1,100,101[10] = 100,001,100,100,101,000,101[2]; 1,100,101[2] = 101[10] is also prime.

10,010,101[10] = 100,110,001,011,110,111,110,101[2]; 10,010,101[2] = 149[10] is also prime.

10,011,101[10] = 100,110,001,100,000,111,011,101[2]; 10,011,101[2] = 157[10] is also prime.

10,100,011[10] = 100,110,100,001,110,100,101,011[2]; 10,100,011[2] = 163[10] is also prime.

10,101,101[10] = 100,110,100,010,000,101,101,101[2]; 10,101,101[2] = 173[10] is also prime.

10,110,011[10] = 100,110,100,100,010,000,111,011[2]; 10,110,011[2] = 179[10] is also prime.

10,111,001[10] = 100,110,100,100,100,000,011,001[2].

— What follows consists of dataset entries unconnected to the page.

/-- TPL_RELEASE. -/
def execTplRelease (s : State) : Host.Outcome State Fault Refusal := onDev (fun _ _ d => d.tplRelease) s

/-- What the registers show of a world after it has left the live map (R149). -/
def World.stopped (x : World) : World :=
  { World.init with faulted := x.faulted, cause := x.cause, step := x.step, ext := x.ext, policy := x.policy, peak := x.peak }

/-- The live map is cleared: worlds, their Blocks and their timer channels are free (R48, R305, R325), and the default ranks
are in force again (R198). -/
def Dev.clearLive (d : Dev) (n : Nv) : Dev :=
  let d := d.liveIds.foldl (fun (d : Dev) w => (d.blkFree (d.wld w).barrier).updWld w World.stopped) d
  let d := d.tfreeAll.andNot R.TPL_STATUS (2 ^ 24)
  { d with tpl := { d.tpl with plan := none, ranks := n.defaultRanks }, sys := { d.sys with waitT := [] } }

/-- STOP_COMPLETE (R48). -/
def execStopComplete (s : State) : Host.Outcome State Fault Refusal :=
  onDev (fun n _ d =>
    if d.tplState = tStopping ∧ !d.tpl.limitHit ∧ d.liveIds.all d.drained then (d.clearLive n).tplEnd 0 tNoPlan else d) s

/-- DRAIN_LIMIT_EXPIRY (R48, R49). -/
def execDrainLimitExpiry (s : State) : Host.Outcome State Fault Refusal :=
  onDev (fun _ _ d =>
    if (d.tplState = tDraining ∨ d.tplState = tStopping) ∧ !d.tpl.limitHit ∧ d.rd R.TPL_DRAIN_LIMIT ≠ 0 then
      { d with tpl := { d.tpl with limitHit := true } }.tplEnd 0x0D d.tplState
    else d) s

/-- CANCEL ends the command in progress (R45). -/
def Dev.tplCancel (d : Dev) (n : Nv) : Dev :=
  d.tplAccept [tChecking, tLoading, tDraining, tStopping] (fun d =>
    if d.tplState = tChecking ∨ d.tplState = tLoading then d.loadFail n 0x0F
    else { d with tpl := { d.tpl with limitHit := true } }.tplEnd 0x0F tDraining)

/-- TPL_CANCEL. -/
def execTplCancel (s : State) : Host.Outcome State Fault Refusal := onDev (fun n _ d => d.tplCancel n) s

end Sys2Proof.Machine
end

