def slotRecOf (r : List Byte) (s : Nat) : SlotRec :=
  { state := recNat r (0x10 + 8 * s) 1, boots := recNat r (0x11 + 8 * s) 1, svn := recNat r (0x12 + 8 * s) 1,
    region := recNat r (0x13 + 8 * s) 1, sver := recNat r (0x14 + 8 * s) 2 }
def SlotRec.bytes (x : SlotRec) : List Byte :=
  leBytes 1 x.state ++ leBytes 1 x.boots ++ leBytes 1 x.svn ++ leBytes 1 x.region ++ leBytes 2 x.sver ++ leBytes 2 0

def bootCopy (c : Nat) : Nat := 0x2000000 + 0x1000 * c
/-- A copy, if its MAGIC and CRC are correct. -/
def Nv.bootAt (n : Nv) (c : Nat) : Option BootRec :=
  let r := n.qbytes (bootCopy c) 64
  if recNat r 0 4 = 0x44524342 ∧ crc32c (r.take 0x3C) = recWord r 0x3C then
    some { seq := recNat r 4 4, active := recNat r 8 1, fallback := recNat r 9 1, s0 := slotRecOf r 0, s1 := slotRecOf r 1 }
  else none

def BootRec.default : BootRec :=
  { seq := 0, active := 0, fallback := 0, s0 := { state := sGood, boots := 0, svn := 0, region := 0, sver := 0 },
    s1 := { state := sGood, boots := 0, svn := 0, region := 0, sver := 0 } }

/-- The copy that governs, and its record. -/
def Nv.governs (n : Nv) : Option Nat × BootRec :=
  match n.bootAt 0, n.bootAt 1 with
  | some a, some b => if (a.seq + 2 ^ 32 - b.seq) % 2 ^ 32 < 2 ^ 31 then (some 0, a) else (some 1, b)
  | some a, none => (some 0, a)
  | none, some b => (some 1, b)
  | none, none => (none, BootRec.default)

def Nv.bootRec (n : Nv) : BootRec := n.governs.2

/-- Write the boot record: the copy that does not govern is erased and programmed, with SEQ increased. -/
def Nv.setBoot (n : Nv) (b : BootRec) : Nv :=
  let (g, old) := n.governs
  let c := if g = some 0 then 1 else 0
  let r := leBytes 4 0x44524342 ++ leBytes 4 (old.seq + 1) ++ leBytes 1 b.active ++ leBytes 1 b.fallback ++ leBytes 6 0
    ++ b.s0.bytes ++ b.s1.bytes ++ leBytes 28 0
  (n.erase (bootCopy c) 0x1000).program (bootCopy c) (r ++ wordBytes (crc32c r))

def Nv.updSlot (n : Nv) (s : Nat) (f : SlotRec → SlotRec) : Nv := n.setBoot (n.bootRec.updSlot s f)

/-! ### Anti-rollback (R387) -/

/-- The count rises to `k`, and GOOD slots below it become REJECTED; the count never falls. -/
def Nv.rollTo (n : Nv) (k : Nat) : Nv :=
  if k ≤ n.rollback then n
  else
    let n := { n with rollback := max n.rollback (min k 64) }
    [0, 1].foldl (fun (n : Nv) s =>
      let x := n.bootRec.slot s
      if x.state = sGood ∧ x.svn < n.rollback then n.updSlot s (fun x => { x with state := sRejected }) else n) n

/-! ### Settings (R388, R389) -/

/-- A settings block in a list of bytes: its VERSION, SEQ and bytes, if its MAGIC, LENGTH and CRC are right. -/
def settingsIn (bs : List Byte) : Option (Nat × Nat × List Byte) :=
  let len := recNat bs 8 4
  if recNat bs 0 4 = 0x54455356 ∧ 32 ≤ len ∧ len ≤ 0x100000 then
    let b := recBytes bs 0 len
    if crc32c (blank b 28 4) = recWord b 28 then some (recNat b 4 2, recNat b 12 4, b) else none
  else none

/-- A region has room for a block and its replacement, one in each half (log entry 52). -/
abbrev settingsHalf : Nat := 0x80000

/-- The block of a region that governs, with its place in it: of two, the one with the later SEQ (R378, R389). -/
def Nv.settingsAt (n : Nv) (r : Nat) : Option (Nat × (Nat × Nat × List Byte)) :=
  if 2 ≤ r then none
  else match settingsIn (n.qbytes (regionBase r) 0x100000), settingsIn (n.qbytes (regionBase r + settingsHalf) settingsHalf) with
    | some a, some b =>
      some (if a.2.2.length ≤ settingsHalf ∧ (b.2.1 + 2 ^ 32 - a.2.1 - 1) % 2 ^ 32 < 2 ^ 31 then (settingsHalf, b) else (0, a))
    | some a, none => some (0, a)
    | none, some b => some (settingsHalf, b)
    | none, none => none

def Nv.settings (n : Nv) (r : Nat) : Option (Nat × Nat × List Byte) := (n.settingsAt r).map (·.2)

/-- A block with another VERSION and SEQ. -/
def reblock (b : List Byte) (version seq : Nat) : List Byte :=
  let h := leBytes 4 0x54455356 ++ leBytes 2 version ++ recBytes b 6 2 ++ recBytes b 8 4 ++ leBytes 4 seq ++ recBytes b 16 12
  let x := h ++ leBytes 4 0 ++ b.drop 32
  h ++ wordBytes (crc32c x) ++ b.drop 32

def Nv.putSettings (n : Nv) (r : Nat) (b : List Byte) : Nv := (n.erase (regionBase r) 0x100000).program (regionBase r) b

/-- Replace the block of a region by one of its VERSION, with SEQ increased: the half that does not govern is erased and
programmed; a block that does not fit a half takes the whole region (R389). -/
def Nv.replaceSettings (n : Nv) (r : Nat) (b : List Byte) : Nv :=
  let (old, seq) := match n.settingsAt r with
    | some (o, _, q, _) => (o, q)
    | none => (settingsHalf, recNat b 12 4)
  let b := reblock b (recNat b 4 2) (seq + 1)
  if settingsHalf < b.length then n.putSettings r b
  else
    let o := if old = 0 then settingsHalf else 0
    (n.erase (regionBase r + o) settingsHalf).program (regionBase r + o) b

/-- A region that holds nothing. -/
def Nv.regionErased (n : Nv) (r : Nat) : Bool :=
  !n.qspi.any (fun q => decide (regionBase r ≤ q.1 ∧ q.1 < regionBase r + 0x100000))

/-- The settings of the slot that starts: an empty block where both regions are erased, with a SEQ the spec leaves open; a
migrated one on the first boot of a PENDING slot whose SVER is greater.  A write that fails leaves the header without its CRC,
by which the next start knows of the failure (R389, log entry 52). -/
def Nv.startSettings (n : Nv) (s : Nat) (seq : Nat) (ok : Bool) : Nv :=
  let x := n.bootRec.slot s
  let ver := recNat (n.qbytes (slotBase s) 0x10) 0xE 2
  let n := if n.regionErased 0 ∧ n.regionErased 1 then
      (n.putSettings 0 (reblock (leBytes 8 0 ++ leBytes 4 32 ++ List.replicate 20 0) ver seq)).updSlot s
        (fun x => { x with region := 0 })
    else n
  match n.settings (n.bootRec.slot s).region with
  | some (v, q, b) =>
    if x.state = sPending ∧ x.boots ≤ 1 ∧ v < ver then
      let r := 1 - (n.bootRec.slot s).region
      let b := reblock b ver (q + 1)
      if ok then (n.putSettings r b).updSlot s (fun x => { x with region := r })
      else (n.erase (regionBase r) 0x100000).program (regionBase r) (b.take 28)
    else n
  | none => n
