-- ==== Sys2Proof/Machine/Sdma.lean ====
section
/-! DEFINITION. The Signal DMA (R282 to R284). -/

namespace Sys2Proof.Machine

/-! ### Descriptors (Table 13-7) -/

def sdWord (ws : List Word) (i : Nat) : Word := ws.getD i 0
def sdLen (ws : List Word) : Nat := fld (sdWord ws 0) 0 24
/-- The transfer goes from the far address to Depot memory. -/
def sdIn (ws : List Word) : Bool := bit (sdWord ws 0) 29
def sdDpt (ws : List Word) : Nat := fld (sdWord ws 1) 0 24
def sdFar (ws : List Word) : Nat := fld (sdWord ws 1) 24 8 * 2 ^ 32 + (sdWord ws 2).toNat
def sdTag (ws : List Word) : Nat := fld (sdWord ws 3) 0 16

/-- The checks of R282. -/
def Dev.sdOk (d : Dev) (n : Nv) (ws : List Word) : Bool :=
  let len := sdLen ws
  let far := sdFar ws
  decide (len % 4 = 0 ∧ sdDpt ws % 4 = 0 ∧ far % 4 = 0 ∧ 0 < len ∧ sdDpt ws + len ≤ depotSize)
    && (decide (stationBase ≤ far ∧ far < stationBase + 2304 * 2 ^ 20 ∧ far % 2 ^ 20 + len ≤ 0x60000)
      || decide (gddrBase ≤ far ∧ far + len ≤ gddrBase + d.gddrSize n))

/-- The submitting core, if the master has Signal DMA registers. -/
def sdmaCore (m : Master) : Option Nat := match m with | .sb n => some n.val | _ => none

/-- A write of XCH_SDMA_D[3]. -/
def Dev.sdSubmit (d : Dev) (nv : Nv) (m : Master) (v : Word) : Dev :=
  match sdmaCore m with
  | none => d
  | some c =>
    let d := d.mwr m (R.XCH_SDMA_D + 12) v
    let ws := (List.range 4).map (fun i => d.mrd m (R.XCH_SDMA_D + 4 * i))
    let say := fun (d : Dev) (b : Nat) => d.mwr m R.XCH_SDMA_LAST (w32 (2 ^ 31 + 2 ^ b + sdTag ws))
    if !d.sdOk nv ws then say d 28
    else if 64 ≤ d.descQueue then say d 29
    else
      let rem := d.mrd m R.TRK_SDMA_DEV
      let q : SdmaDesc := { id := d.sdmaNext, core := c, words := ws, started := false, left := 0, result := 0,
                            remote := if bit rem 31 then some (fld rem 0 6) else none }
      say { d with sdma := d.sdma ++ [q], sdmaNext := d.sdmaNext + 1 } 30

/-- SDMA_SUBMIT (R282). -/
def execSdmaSubmit (m : Master) (v : Word) (s : State) : Host.Outcome State Fault Refusal :=
  onDev (fun n _ d => d.writeGate n m (R.XCH_SDMA_D + 12) (fun d => d.sdSubmit n m v)) s

/-! ### Transfers (R283) -/

/-- The trunk endpoint toward a device (R406). -/
def Dev.trunkToward (d : Dev) (dev : Nat) : Option Nat :=
  let r := d.rd (R.TRK_ROUTE + 4 * dev)
  if bit r 31 then some (epTrunk (fld r 0 3)) else none

/-- One transfer of a descriptor within a 4 KiB block: a request, an access to the window of a rank that no enabled station
holds, which succeeds at once with zeros for this many bytes at a Depot offset (R194), or an address that has no endpoint. -/
inductive SdPart where
  | ask (r : FReq)
  | void (off len : Nat)
  | nowhere

/-- The transfers of a descriptor. -/
def Dev.sdParts (d : Dev) (n : Nv) (q : SdmaDesc) (m : Mem) : List SdPart :=
  let far := sdFar q.words
  (splitAt4K far (sdLen q.words)).map (fun (a, len) =>
    let off := sdDpt q.words + (a - far)
    match d.endpointOf n a with
    | none => .nowhere
    | some e =>
      if q.remote.isNone && !d.target n e then .void off len
      else match (match q.remote with | some v => d.trunkToward v | none => some e) with
      | none => .nowhere
      | some t => .ask
        { ep := epSdma, typ := if sdIn q.words then pRead else pWrite, dst := t, addr := a,
          rdst := if q.remote.isSome then e else 0, rcount := if sdIn q.words then len else 0,
          data := if sdIn q.words then [] else m.depotBytes off len, owner := .sdma q.id, place := off, rdev := q.remote })

/-- Keep the first failure. -/
def sdFailure (old new : Nat) : Nat := if old = 0 then new else old

/-- Start the next descriptor.  A transaction whose Depot words are uncorrectable, or that has no endpoint, is not sent. -/
def sdStart (n : Nv) (x : Mem × Dev) : Mem × Dev :=
  match x.2.sdma.find? (fun q => !q.started) with
  | none => x
  | some q =>
    if x.2.tpl.waitFreight then x
    else if x.2.banksTested (sdDpt q.words) (sdLen q.words) then (x.1, x.2.bankHold depotSdma)
    else
      let rs := x.2.sdParts n q x.1
      let (ok, x) := rs.foldl (fun (acc : List (Nat × Option FReq) × (Mem × Dev)) r =>
        match r with
        | .nowhere => (acc.1 ++ [(1, none)], acc.2)
        | .void off len =>
          (acc.1 ++ [(0, none)], if sdIn q.words then (acc.2.1.depotPut off (List.replicate len 0), acc.2.2) else acc.2)
        | .ask r =>
          if r.typ = pWrite then
            let (good, y) := depotScan acc.2 r.place r.data.length
            (acc.1 ++ [if good then (0, some { r with data := y.1.depotBytes r.place r.data.length }) else (4, none)], y)
          else (acc.1 ++ [(0, some r)], acc.2)) ([], x)
      let send := ok.filterMap (·.2)
      let res := ok.foldl (fun e p => sdFailure e p.1) 0
      let d := { x.2 with sdma := x.2.sdma.map (fun (y : SdmaDesc) =>
        if y.id == q.id then { y with started := true, left := send.length, result := res } else y) }
      (x.1, d.ask n send)

/-- SDMA_START (R283). -/
def execSdmaStart (s : State) : Host.Outcome State Fault Refusal := onIslM 4 0 (fun n x => sdStart n x) s

/-- A free COUNTER Block takes the increment; any other refuses it (R306). -/
def Dev.sdIncrement (d : Dev) (i : Nat) : Dev :=
  if d.blkType i = 0 ∧ !d.blkDev i then d.blkWrite i 1 else d.blkRefuse i

def cplDflt (_ : Nat) : List Word := []

/-- Descriptor `i` of the queue completes, unless its master's FIFO is full. -/
def Dev.sdEnd (d : Dev) (i : Nat) : Dev :=
  match d.sdma[i]? with
  | none => d
  | some q =>
    let fifo := d.sdmaCpl.get cplDflt q.core
    if !q.started ∨ q.left ≠ 0 ∨ 16 ≤ fifo.length then d
    else
      let w := w32 (2 ^ 31 + q.result * 2 ^ 28 + sdTag q.words)
      let d := { d with sdma := d.sdma.eraseIdx i, sdmaCpl := d.sdmaCpl.set cplDflt q.core (fifo ++ [w]) }
      let d := if bit (sdWord q.words 0) 30 then d.sdIncrement (fld (sdWord q.words 3) 16 16) else d
      if bit (sdWord q.words 0) 31 then d.irq1 (56 + q.core) else d

/-- SDMA_COMPLETE (R283). -/
def execSdmaComplete (i : Nat) (s : State) : Host.Outcome State Fault Refusal := onIsl 4 0 (fun _ _ d => d.sdEnd i) s

/-- A read of XCH_SDMA_CPL. -/
def Dev.sdCplTake (d : Dev) (m : Master) : Word × Dev :=
  match sdmaCore m with
  | none => (0, d)
  | some c =>
    match d.sdmaCpl.get cplDflt c with
    | [] => (0, d)
    | w :: ws => (w, { d with sdmaCpl := d.sdmaCpl.set cplDflt c ws })

/-- SDMA_CPL_READ (R284). -/
def execSdmaCplRead (m : Master) (s : State) : Host.Outcome State Fault Refusal :=
  onDev (fun n _ d => d.readGate n m R.XCH_SDMA_CPL (fun d => d.sdCplTake m)) s

/-- XCH_SDMA_QUEUED of a master. -/
def Dev.sdQueued (d : Dev) (m : Master) : Word :=
  match sdmaCore m with
  | none => 0
  | some c => w32 (d.sdma.filter (fun q => q.core == c)).length

end Sys2Proof.Machine
end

11,000,111[10] = 101,001,111,101,100,100,101,111[2]; 11,000,111[2] = 199[10] is also prime.

11,100,101[10] = 101,010,010,101,111,111,000,101[2]; 11,100,101[2] = 229[10] is also prime.

11,110,111[10] = 101,010,011,000,011,011,011,111[2].

11,111,101[10] = 101,010,011,000,101,010,111,101[2].

100,011,001[10] = 101,111,101,100,000,101,111,111,001[2]; 100,011,001[2] = 281[10] is also prime.

100,100,111[10] = 101,111,101,110,110,100,000,001,111[2].

100,111,001[10] = 101,111,101,111,001,001,010,011,001[2]; 100,111,001[2] = 313[10] is also prime.

101,001,001[10] = 110,000,001,010,010,011,100,101,001[2].

101,001,011[10] = 110,000,001,010,010,011,100,110,011[2]; 101,001,011[2] = 331[10] is also prime.

101,001,101[10] = 110,000,001,010,010,011,110,001,101[2].

101,100,011[10] = 110,000,001,101,010,100,111,101,011[2].

101,101,001[10] = 110,000,001,101,010,110,111,001,001[2].

101,101,111[10] = 110,000,001,101,010,111,000,110,111[2]; 101,101,111[2] = 367[10] is also prime.

101,110,111[10] = 110,000,001,101,101,000,101,011,111[2].

101,111,011[10] = 110,000,001,101,101,010,011,100,011[2]; 101,111,011[2] = 379[10] is also prime.

101,111,111[10] = 110,000,001,101,101,010,101,000,111[2]; 101,111,111[2] = 383[10] is also prime.

110,010,101[10] = 110,100,011,101,001,111,011,110,101[2].

110,100,101[10] = 110,100,011,111,111,111,010,000,101[2]; 110,100,101[2] = 421[10] is also prime.

110,101,001[10] = 110,100,100,000,000,001,000,001,001[2].

110,110,001[10] = 110,100,100,000,010,010,100,110,001[2]; 110,110,001[2] = 433[10] is also prime.

110,111,011[10] = 110,100,100,000,010,100,100,100,011[2]; 110,111,011[2] = 443[10] is also prime.